[Collected data]
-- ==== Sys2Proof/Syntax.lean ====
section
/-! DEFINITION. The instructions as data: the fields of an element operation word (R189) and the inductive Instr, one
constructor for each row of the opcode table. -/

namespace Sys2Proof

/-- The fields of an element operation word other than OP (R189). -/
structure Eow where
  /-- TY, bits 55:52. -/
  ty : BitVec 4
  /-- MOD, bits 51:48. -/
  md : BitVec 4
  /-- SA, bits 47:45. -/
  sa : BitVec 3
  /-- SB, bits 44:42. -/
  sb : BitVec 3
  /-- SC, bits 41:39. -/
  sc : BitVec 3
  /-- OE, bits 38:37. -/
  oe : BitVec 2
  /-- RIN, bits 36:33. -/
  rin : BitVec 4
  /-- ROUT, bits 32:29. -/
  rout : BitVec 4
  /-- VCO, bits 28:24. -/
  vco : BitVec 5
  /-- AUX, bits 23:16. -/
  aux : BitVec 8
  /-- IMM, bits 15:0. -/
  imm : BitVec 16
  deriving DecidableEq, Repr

** Problem statement **
Search the data for the string "fields". List each line that has it.

** Solution to the problem **
/-! DEFINITION. The instructions as data: the fields of an element operation word (R189) and the inductive Instr, one
/-- The fields of an element operation word other than OP (R189). -/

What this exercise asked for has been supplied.